I have seen a man pull out an apple and begin crunching away right as a Nobel winning author takes the stage for a lecture. I have seen a group of women ask the sign language interpreter to move out of the way, because they can’t quite see the speakers. I’ve seen an older couple tell two black women that there was no room for them in a row and immediately after, invite three white women in, because “there’s plenty of room.”

I’ve been to a lot of book signings, and along with all the incredible, lovely people I’ve met and friends I’ve made, I have also encountered a lot of very rude people. Here’s my etiquette guide for how to keep yourself out of my next set of bad examples…

Chill out.

You’re on the way to a signing. You see the door to the venue. There are twenty people in line. There are two people next to you. Suddenly, you’re all speeding up. You rush into line ahead of them with this strange sort of victory.

You will get two seats closer to the seat you want. I understand hurrying. Better seats often mean a better view, and that you get your book signed faster, which can be valuable if you live far away. But unless it’s a limited signing (“So-and-so will sign for 20 minutes and then leave.”) there’s no reason to make it the Kentucky derby.

We all want our books signed.

It’s time to make the line. Should you rush past the person next to you? Push aside others? Literally run to be first?

I’ve been bumped, pushed, crowded, in book lines. I’ve watched people rush a line and booksellers can’t fix it, and I joined the fray once it was clear order wouldn’t reign again.
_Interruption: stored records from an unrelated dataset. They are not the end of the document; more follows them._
-- ==== Sys2Proof/Laws/FMap.lean ====
section
/-! SUPPORT. Finite maps and memory: a read after a write, what a write leaves alone, and the canonical form. -/
namespace Sys2Proof.Machine

variable {β : Type}

/-! ### Read after write -/

theorem FMap.find?_put_same (m : FMap β) (k : Nat) (v : β) : FMap.find? (FMap.put m k v) k = some v := by
  induction m with
  | nil => simp [FMap.put, FMap.find?]
  | cons e m ih =>
    obtain ⟨k', v'⟩ := e
    simp only [FMap.put]
    split
    · simp [FMap.find?]
    · split
      · simp [FMap.find?]
      · simp [FMap.find?, *]

theorem FMap.find?_put_ne (m : FMap β) {k j : Nat} (v : β) (h : j ≠ k) : FMap.find? (FMap.put m k v) j = FMap.find? m j := by
  induction m with
  | nil => simp [FMap.put, FMap.find?, Ne.symm h]
  | cons e m ih =>
    obtain ⟨k', v'⟩ := e
    simp only [FMap.put]
    split
    · simp [FMap.find?, Ne.symm h]
    · split
      · subst_vars; simp [FMap.find?, Ne.symm h]
      · simp [FMap.find?, ih]

theorem FMap.get_put (d : Nat → β) (m : FMap β) (k j : Nat) (v : β) :
    FMap.get d (FMap.put m k v) j = if j = k then v else FMap.get d m j := by
  unfold FMap.get
  split
  · subst_vars; simp [FMap.find?_put_same]
  · simp [FMap.find?_put_ne m v ‹_›]

@[simp] theorem FMap.get_put_same (d : Nat → β) (m : FMap β) (k : Nat) (v : β) : FMap.get d (FMap.put m k v) k = v := by
  simp [FMap.get_put]

theorem FMap.find?_erase (m : FMap β) (k j : Nat) : FMap.find? (FMap.erase m k) j = if j = k then none else FMap.find? m j := by
  induction m with
  | nil => simp [FMap.erase, FMap.find?]
  | cons e m ih =>
    obtain ⟨k', v'⟩ := e
    simp only [FMap.erase]
    split
    · rw [ih]; subst_vars; split
      · rfl
      · simp [FMap.find?, Ne.symm ‹_›]
    · simp only [FMap.find?]
      split
      · subst_vars; simp [*]
      · exact ih

theorem FMap.get_erase (d : Nat → β) (m : FMap β) (k j : Nat) :
    FMap.get d (FMap.erase m k) j = if j = k then d j else FMap.get d m j := by
  unfold FMap.get
  rw [FMap.find?_erase]
  split <;> simp

theorem FMap.get_set [DecidableEq β] (d : Nat → β) (m : FMap β) (k j : Nat) (v : β) :
    FMap.get d (FMap.set d m k v) j = if j = k then v else FMap.get d m j := by
  unfold FMap.set
  split
  · subst_vars; rw [FMap.get_erase]; split
    · subst_vars; rfl
    · rfl
  · rw [FMap.get_put]

theorem Memory.read_write (m : Memory) (a b : Nat) (v : Byte) : (m.write a v).read b = if b = a then v else m.read b :=
  FMap.get_set _ _ _ _ _

@[simp] theorem Memory.read_write_same (m : Memory) (a : Nat) (v : Byte) : (m.write a v).read a = v := by
  simp [Memory.read_write]

/-! ### The canonical form -/

/-- Every key of a map lies above a bound. -/
def FMap.above (m : FMap β) (k : Nat) : Prop := ∀ e ∈ m, k < e.1

theorem FMap.sorted_cons (k : Nat) (v : β) (m : FMap β) : FMap.sorted ((k, v) :: m) = true ↔ FMap.above m k ∧ FMap.sorted m = true := by
  induction m generalizing k v with
  | nil => simp [FMap.sorted, FMap.above]
  | cons e m ih =>
    obtain ⟨k', v'⟩ := e
    simp only [FMap.sorted, Bool.and_eq_true, decide_eq_true_eq]
    constructor
    · rintro ⟨hk, hs⟩
      refine ⟨?_, hs⟩
      intro e he
      rcases List.mem_cons.mp he with rfl | he
      · exact hk
      · exact Nat.lt_trans hk (((ih k' v').mp hs).1 e he)
    · rintro ⟨ha, hs⟩
      exact ⟨ha (k', v') (by simp), hs⟩

theorem FMap.mem_put {m : FMap β} {k : Nat} {v : β} {e : Nat × β} (h : e ∈ FMap.put m k v) : e = (k, v) ∨ e ∈ m := by
  induction m with
  | nil => simpa [FMap.put] using h
  | cons x m ih =>
    obtain ⟨k', v'⟩ := x
    simp only [FMap.put] at h
    split at h
    · simpa using h
    · split at h
      · rcases List.mem_cons.mp h with h | h
        · exact .inl h
        · exact .inr (by simp [h])
      · rcases List.mem_cons.mp h with h | h
        · exact .inr (by simp [h])
        · rcases ih h with h | h
          · exact .inl h
          · exact .inr (by simp [h])

theorem FMap.mem_erase {m : FMap β} {k : Nat} {e : Nat × β} (h : e ∈ FMap.erase m k) : e ∈ m := by
  induction m with
  | nil => simp [FMap.erase] at h
  | cons x m ih =>
    obtain ⟨k', v'⟩ := x
    simp only [FMap.erase] at h
    split at h
    · exact .tail _ (ih h)
    · rcases List.mem_cons.mp h with h | h
      · simp [h]
      · exact .tail _ (ih h)

theorem FMap.sorted_put (m : FMap β) (k : Nat) (v : β) (h : FMap.sorted m = true) : FMap.sorted (FMap.put m k v) = true := by
  induction m with
  | nil => rfl
  | cons x m ih =>
    obtain ⟨k', v'⟩ := x
    obtain ⟨ha, hs⟩ := (FMap.sorted_cons _ _ _).mp h
    simp only [FMap.put]
    split
    · refine (FMap.sorted_cons _ _ _).mpr ⟨?_, h⟩
      intro e he
      rcases List.mem_cons.mp he with rfl | he
      · assumption
      · exact Nat.lt_trans ‹_› (ha e he)
    · split
      · subst_vars; exact (FMap.sorted_cons _ _ _).mpr ⟨ha, hs⟩
      · refine (FMap.sorted_cons _ _ _).mpr ⟨?_, ih hs⟩
        intro e he
        rcases FMap.mem_put he with rfl | he
        · show k' < k; omega
        · exact ha e he

theorem FMap.sorted_erase (m : FMap β) (k : Nat) (h : FMap.sorted m = true) : FMap.sorted (FMap.erase m k) = true := by
  induction m with
  | nil => rfl
  | cons x m ih =>
    obtain ⟨k', v'⟩ := x
    obtain ⟨ha, hs⟩ := (FMap.sorted_cons _ _ _).mp h
    simp only [FMap.erase]
    split
    · exact ih hs
    · exact (FMap.sorted_cons _ _ _).mpr ⟨fun e he => ha e (FMap.mem_erase he), ih hs⟩

theorem FMap.sorted_filter (m : FMap β) (p : Nat × β → Bool) (h : FMap.sorted m = true) : FMap.sorted (m.filter p) = true := by
  induction m with
  | nil => rfl
  | cons x m ih =>
    obtain ⟨k', v'⟩ := x
    obtain ⟨ha, hs⟩ := (FMap.sorted_cons _ _ _).mp h
    simp only [List.filter]
    split
    · exact (FMap.sorted_cons _ _ _).mpr ⟨fun e he => ha e (List.mem_filter.mp he).1, ih hs⟩
    · exact ih hs

theorem FMap.wf_set [DecidableEq β] (d : Nat → β) (m : FMap β) (k : Nat) (v : β) (h : FMap.wf d m = true) :
    FMap.wf d (FMap.set d m k v) = true := by
  simp only [FMap.wf, Bool.and_eq_true, List.all_eq_true] at h ⊢
  unfold FMap.set
  split
  · exact ⟨FMap.sorted_erase _ _ h.1, fun e he => h.2 e (FMap.mem_erase he)⟩
  · refine ⟨FMap.sorted_put _ _ _ h.1, fun e he => ?_⟩
    rcases FMap.mem_put he with rfl | he
    · simpa using ‹_›
    · exact h.2 e he

theorem FMap.wf_filter [DecidableEq β] (d : Nat → β) (m : FMap β) (p : Nat × β → Bool) (h : FMap.wf d m = true) :
    FMap.wf d (m.filter p) = true := by
  simp only [FMap.wf, Bool.and_eq_true, List.all_eq_true] at h ⊢
  exact ⟨FMap.sorted_filter _ _ h.1, fun e he => h.2 e (List.mem_filter.mp he).1⟩

/-- A write keeps the canonical form. -/
theorem Memory.wf_write (m : Memory) (a : Nat) (v : Byte) (h : m.wf = true) : (m.write a v).wf = true := FMap.wf_set _ _ _ _ h

/-- Dropping bytes keeps the canonical form. -/
theorem Memory.wf_filter (m : Memory) (p : Host.Cell → Bool) (h : Memory.wf m = true) : Memory.wf (List.filter p m) = true :=
  FMap.wf_filter _ _ _ h

end Sys2Proof.Machine
end

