@[simp] theorem Hart.advance_run (a : Hart) : a.advance.run = a.run := by
  obtain ⟨p, l, h | ⟨r, v, h⟩⟩ := a.advance_cases <;> simp [h]
@[simp] theorem Hart.advance_kernel (a : Hart) : a.advance.kernel = a.kernel := by
  obtain ⟨p, l, h | ⟨r, v, h⟩⟩ := a.advance_cases <;> simp [h]
@[simp] theorem Hart.advance_supEnded (a : Hart) : a.advance.supEnded = a.supEnded := by
  obtain ⟨p, l, h | ⟨r, v, h⟩⟩ := a.advance_cases <;> simp [h]
@[simp] theorem Hart.advance_k (a : Hart) : a.advance.k = a.k := by
  obtain ⟨p, l, h | ⟨r, v, h⟩⟩ := a.advance_cases <;> simp [h]
@[simp] theorem Hart.advance_vtype (a : Hart) : a.advance.vtype = a.vtype := by
  obtain ⟨p, l, h | ⟨r, v, h⟩⟩ := a.advance_cases <;> simp [h]
@[simp] theorem Hart.advance_vl (a : Hart) : a.advance.vl = a.vl := by
  obtain ⟨p, l, h | ⟨r, v, h⟩⟩ := a.advance_cases <;> simp [h]
@[simp] theorem Hart.advance_estart (a : Hart) : a.advance.estart = a.estart := by
  obtain ⟨p, l, h | ⟨r, v, h⟩⟩ := a.advance_cases <;> simp [h]
@[simp] theorem Hart.advance_fctl (a : Hart) : a.advance.fctl = a.fctl := by
  obtain ⟨p, l, h | ⟨r, v, h⟩⟩ := a.advance_cases <;> simp [h]
@[simp] theorem Hart.advance_dlmode (a : Hart) : a.advance.dlmode = a.dlmode := by
  obtain ⟨p, l, h | ⟨r, v, h⟩⟩ := a.advance_cases <;> simp [h]
@[simp] theorem Hart.advance_dlstat (a : Hart) : a.advance.dlstat = a.dlstat := by
  obtain ⟨p, l, h | ⟨r, v, h⟩⟩ := a.advance_cases <;> simp [h]
@[simp] theorem Hart.advance_rtime (a : Hart) : a.advance.rtime = a.rtime := by
  obtain ⟨p, l, h | ⟨r, v, h⟩⟩ := a.advance_cases <;> simp [h]
@[simp] theorem Hart.advance_dlcap (a : Hart) : a.advance.dlcap = a.dlcap := by
  obtain ⟨p, l, h | ⟨r, v, h⟩⟩ := a.advance_cases <;> simp [h]
@[simp] theorem Hart.advance_dlesc (a : Hart) : a.advance.dlesc = a.dlesc := by
  obtain ⟨p, l, h | ⟨r, v, h⟩⟩ := a.advance_cases <;> simp [h]
@[simp] theorem Hart.advance_pwbase (a : Hart) : a.advance.pwbase = a.pwbase := by
  obtain ⟨p, l, h | ⟨r, v, h⟩⟩ := a.advance_cases <;> simp [h]
@[simp] theorem Hart.advance_pwlen (a : Hart) : a.advance.pwlen = a.pwlen := by
  obtain ⟨p, l, h | ⟨r, v, h⟩⟩ := a.advance_cases <;> simp [h]
@[simp] theorem Hart.advance_pwctl (a : Hart) : a.advance.pwctl = a.pwctl := by
  obtain ⟨p, l, h | ⟨r, v, h⟩⟩ := a.advance_cases <;> simp [h]
@[simp] theorem Hart.advance_hstat (a : Hart) : a.advance.hstat = a.hstat := by
  obtain ⟨p, l, h | ⟨r, v, h⟩⟩ := a.advance_cases <;> simp [h]
@[simp] theorem Hart.advance_tcause (a : Hart) : a.advance.tcause = a.tcause := by
  obtain ⟨p, l, h | ⟨r, v, h⟩⟩ := a.advance_cases <;> simp [h]
@[simp] theorem Hart.advance_tval (a : Hart) : a.advance.tval = a.tval := by
  obtain ⟨p, l, h | ⟨r, v, h⟩⟩ := a.advance_cases <;> simp [h]
@[simp] theorem Hart.advance_trappc (a : Hart) : a.advance.trappc = a.trappc := by
  obtain ⟨p, l, h | ⟨r, v, h⟩⟩ := a.advance_cases <;> simp [h]
@[simp] theorem Hart.advance_trapei (a : Hart) : a.advance.trapei = a.trapei := by
  obtain ⟨p, l, h | ⟨r, v, h⟩⟩ := a.advance_cases <;> simp [h]
@[simp] theorem Hart.advance_edone (a : Hart) : a.advance.edone = a.edone := by
  obtain ⟨p, l, h | ⟨r, v, h⟩⟩ := a.advance_cases <;> simp [h]
@[simp] theorem Hart.advance_fmask (a : Hart) : a.advance.fmask = a.fmask := by
  obtain ⟨p, l, h | ⟨r, v, h⟩⟩ := a.advance_cases <;> simp [h]
@[simp] theorem Hart.advance_smiss (a : Hart) : a.advance.smiss = a.smiss := by
  obtain ⟨p, l, h | ⟨r, v, h⟩⟩ := a.advance_cases <;> simp [h]
@[simp] theorem Hart.advance_defs (a : Hart) : a.advance.defs = a.defs := by
  obtain ⟨p, l, h | ⟨r, v, h⟩⟩ := a.advance_cases <;> simp [h]
@[simp] theorem Hart.advance_grpCeil (a : Hart) : a.advance.grpCeil = a.grpCeil := by
  obtain ⟨p, l, h | ⟨r, v, h⟩⟩ := a.advance_cases <;> simp [h]
@[simp] theorem Hart.advance_queue (a : Hart) : a.advance.queue = a.queue := by
  obtain ⟨p, l, h | ⟨r, v, h⟩⟩ := a.advance_cases <;> simp [h]
@[simp] theorem Hart.advance_wait (a : Hart) : a.advance.wait = a.wait := by
  obtain ⟨p, l, h | ⟨r, v, h⟩⟩ := a.advance_cases <;> simp [h]
@[simp] theorem Hart.advance_tileSince (a : Hart) : a.advance.tileSince = a.tileSince := by
  obtain ⟨p, l, h | ⟨r, v, h⟩⟩ := a.advance_cases <;> simp [h]
@[simp] theorem Hart.advance_links (a : Hart) : a.advance.links = a.links := by
  obtain ⟨p, l, h | ⟨r, v, h⟩⟩ := a.advance_cases <;> simp [h]
@[simp] theorem Hart.advance_lanes (a : Hart) : a.advance.lanes = a.lanes := by
  obtain ⟨p, l, h | ⟨r, v, h⟩⟩ := a.advance_cases <;> simp [h]
@[simp] theorem Hart.advance_dropped (a : Hart) : a.advance.dropped = a.dropped := by
  obtain ⟨p, l, h | ⟨r, v, h⟩⟩ := a.advance_cases <;> simp [h]
@[simp] theorem Hart.advance_addLines (a : Hart) : a.advance.addLines = a.addLines := by
  obtain ⟨p, l, h | ⟨r, v, h⟩⟩ := a.advance_cases <;> simp [h]
@[simp] theorem Hart.advance_task (a : Hart) : a.advance.task = a.task := by
  obtain ⟨p, l, h | ⟨r, v, h⟩⟩ := a.advance_cases <;> simp [h]
@[simp] theorem Hart.advance_parkedTask (a : Hart) : a.advance.parkedTask = a.parkedTask := by
  obtain ⟨p, l, h | ⟨r, v, h⟩⟩ := a.advance_cases <;> simp [h]
@[simp] theorem Hart.advance_streams (a : Hart) : a.advance.streams = a.streams := by
  obtain ⟨p, l, h | ⟨r, v, h⟩⟩ := a.advance_cases <;> simp [h]
@[simp] theorem Hart.advance_satp (a : Hart) : a.advance.satp = a.satp := by
  obtain ⟨p, l, h | ⟨r, v, h⟩⟩ := a.advance_cases <;> simp [h]
@[simp] theorem Hart.advance_ctx (a : Hart) : a.advance.ctx = a.ctx := by
  obtain ⟨p, l, h | ⟨r, v, h⟩⟩ := a.advance_cases <;> simp [h]
@[simp] theorem Hart.advance_xreason (a : Hart) : a.advance.xreason = a.xreason := by
  obtain ⟨p, l, h | ⟨r, v, h⟩⟩ := a.advance_cases <;> simp [h]
@[simp] theorem Hart.advance_batch (a : Hart) : a.advance.batch = a.batch := by
  obtain ⟨p, l, h | ⟨r, v, h⟩⟩ := a.advance_cases <;> simp [h]
@[simp] theorem Hart.advance_preempt (a : Hart) : a.advance.preempt = a.preempt := by
  obtain ⟨p, l, h | ⟨r, v, h⟩⟩ := a.advance_cases <;> simp [h]
@[simp] theorem Hart.advance_fetchBuf (a : Hart) : a.advance.fetchBuf = a.fetchBuf := by
  obtain ⟨p, l, h | ⟨r, v, h⟩⟩ := a.advance_cases <;> simp [h]
@[simp] theorem Hart.advance_loopBuf (a : Hart) : a.advance.loopBuf = a.loopBuf := by
  obtain ⟨p, l, h | ⟨r, v, h⟩⟩ := a.advance_cases <;> simp [h]
@[simp] theorem Hart.advance_share (a : Hart) : a.advance.share = a.share := by
  obtain ⟨p, l, h | ⟨r, v, h⟩⟩ := a.advance_cases <;> simp [h]
@[simp] theorem Hart.advance_vcount (a : Hart) : a.advance.vcount = a.vcount := by
  obtain ⟨p, l, h | ⟨r, v, h⟩⟩ := a.advance_cases <;> simp [h]
@[simp] theorem Hart.advance_issuable (a : Hart) : a.advance.issuable = a.issuable := by
  obtain ⟨p, l, h | ⟨r, v, h⟩⟩ := a.advance_cases <;> simp [h]
@[simp] theorem Hart.advance_frozen (a : Hart) : a.advance.frozen = a.frozen := by
  obtain ⟨p, l, h | ⟨r, v, h⟩⟩ := a.advance_cases <;> simp [h]
@[simp] theorem Hart.advance_dstat (a : Hart) : a.advance.dstat = a.dstat := by
  obtain ⟨p, l, h | ⟨r, v, h⟩⟩ := a.advance_cases <;> simp [h]
@[simp] theorem Hart.advance_dskid (a : Hart) : a.advance.dskid = a.dskid := by
  obtain ⟨p, l, h | ⟨r, v, h⟩⟩ := a.advance_cases <;> simp [h]
@[simp] theorem Hart.advance_dctl (a : Hart) : a.advance.dctl = a.dctl := by
  obtain ⟨p, l, h | ⟨r, v, h⟩⟩ := a.advance_cases <;> simp [h]
@[simp] theorem Hart.advance_dinj (a : Hart) : a.advance.dinj = a.dinj := by
  obtain ⟨p, l, h | ⟨r, v, h⟩⟩ := a.advance_cases <;> simp [h]
@[simp] theorem Hart.advance_stops (a : Hart) : a.advance.stops = a.stops := by
  obtain ⟨p, l, h | ⟨r, v, h⟩⟩ := a.advance_cases <;> simp [h]
@[simp] theorem Hart.advance_stepping (a : Hart) : a.advance.stepping = a.stepping := by
  obtain ⟨p, l, h | ⟨r, v, h⟩⟩ := a.advance_cases <;> simp [h]
@[simp] theorem Hart.advance_skid (a : Hart) : a.advance.skid = a.skid := by
  obtain ⟨p, l, h | ⟨r, v, h⟩⟩ := a.advance_cases <;> simp [h]
@[simp] theorem Hart.advance_dz (a : Hart) : a.advance.dz = a.dz := by
  obtain ⟨p, l, h | ⟨r, v, h⟩⟩ := a.advance_cases <;> simp [h]

end Sys2Proof.Machine
end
I watched organizers once ask everyone to remain seated so that the disabled and those who had trouble standing go go first, and a bunch of women had the gall to rush the stage.

Obviously, it sucks when an author has limited time, and you’re in the back rows. But you have to trust the bookseller. If you rush the stage, others will rush it too, and you’ll just ruin the days of the people two rows ahead of you who were being respectful. In addition, if the booksellers have to spend all their time telling you to sit back down, or asking people to please form an orderly line, they don’t have time to get you all prepared for the signing itself. When the line is organized and polite, more people get their books signed faster. Trust me.

Obey the rules.

Look. I’ve been there. You’ve carried a pile of three books for two hours to get to the bookstore, and the bookseller says, “I’m sorry, George Saunders is only signing copies of his newest tonight.” Or “I’m sorry, but Zadie Smith is only signing three books a person.” Or “Roxane Gay will sign as many as you have, but she can only personalize one.” You sigh. Are they sure? They nod. You sigh again.

Then you take a deep breath, and put away the books they can’t sign. Authors have limited time, and they have many good reasons to have to limit the number of books they can sign. Think, for a moment, about how your favorite author was in New York City yesterday, Chicago today, and Texas tomorrow. Look around at the line behind you and realize how cramped their hand will be at the end of the night, and how, if it’s 8 p.m. now, they won’t get back to their hotel until at least 11:30. Think about how much time and energy they are giving their readers already.

You do have options. One option is to use a friend to still respect the author’s time but get your books signed—if the limit is three, and your friend only brought one and you have four, that’s easy math.

What is not an option? Waiting until you get up to the table, then whipping out that extra book and begging. Don’t guilt-trip this poor author. Don’t treat your favorite authors like autograph-giving machines. And if the bookseller or author said no photos, don’t ask the author for that either.

Respect other people’s time.

The author will appreciate all of the thanks you have to give. But they have perhaps 500 more books to sign that night, and there are a bunch of people behind you in line. One idea: consider writing the author a letter or note that has the things you’d like to say at length, and say something short out loud to express your gratitude. This way you get both your speech and your in-person thank you.

Another tip here is to be prepared. Almost always, the booksellers in charge will have you first, turn each book to its title page, then stack them if there are multiple to keep them that way. If there are personalizations, they’ll stick the post-it to the title page or page opposite. Now that I’m used to these signings, I often do this myself. If there are photos allowed, have your camera out and turned on. It saves everyone time if you’re helping to be prepared.

Authors, booksellers, readers—what do you have to add?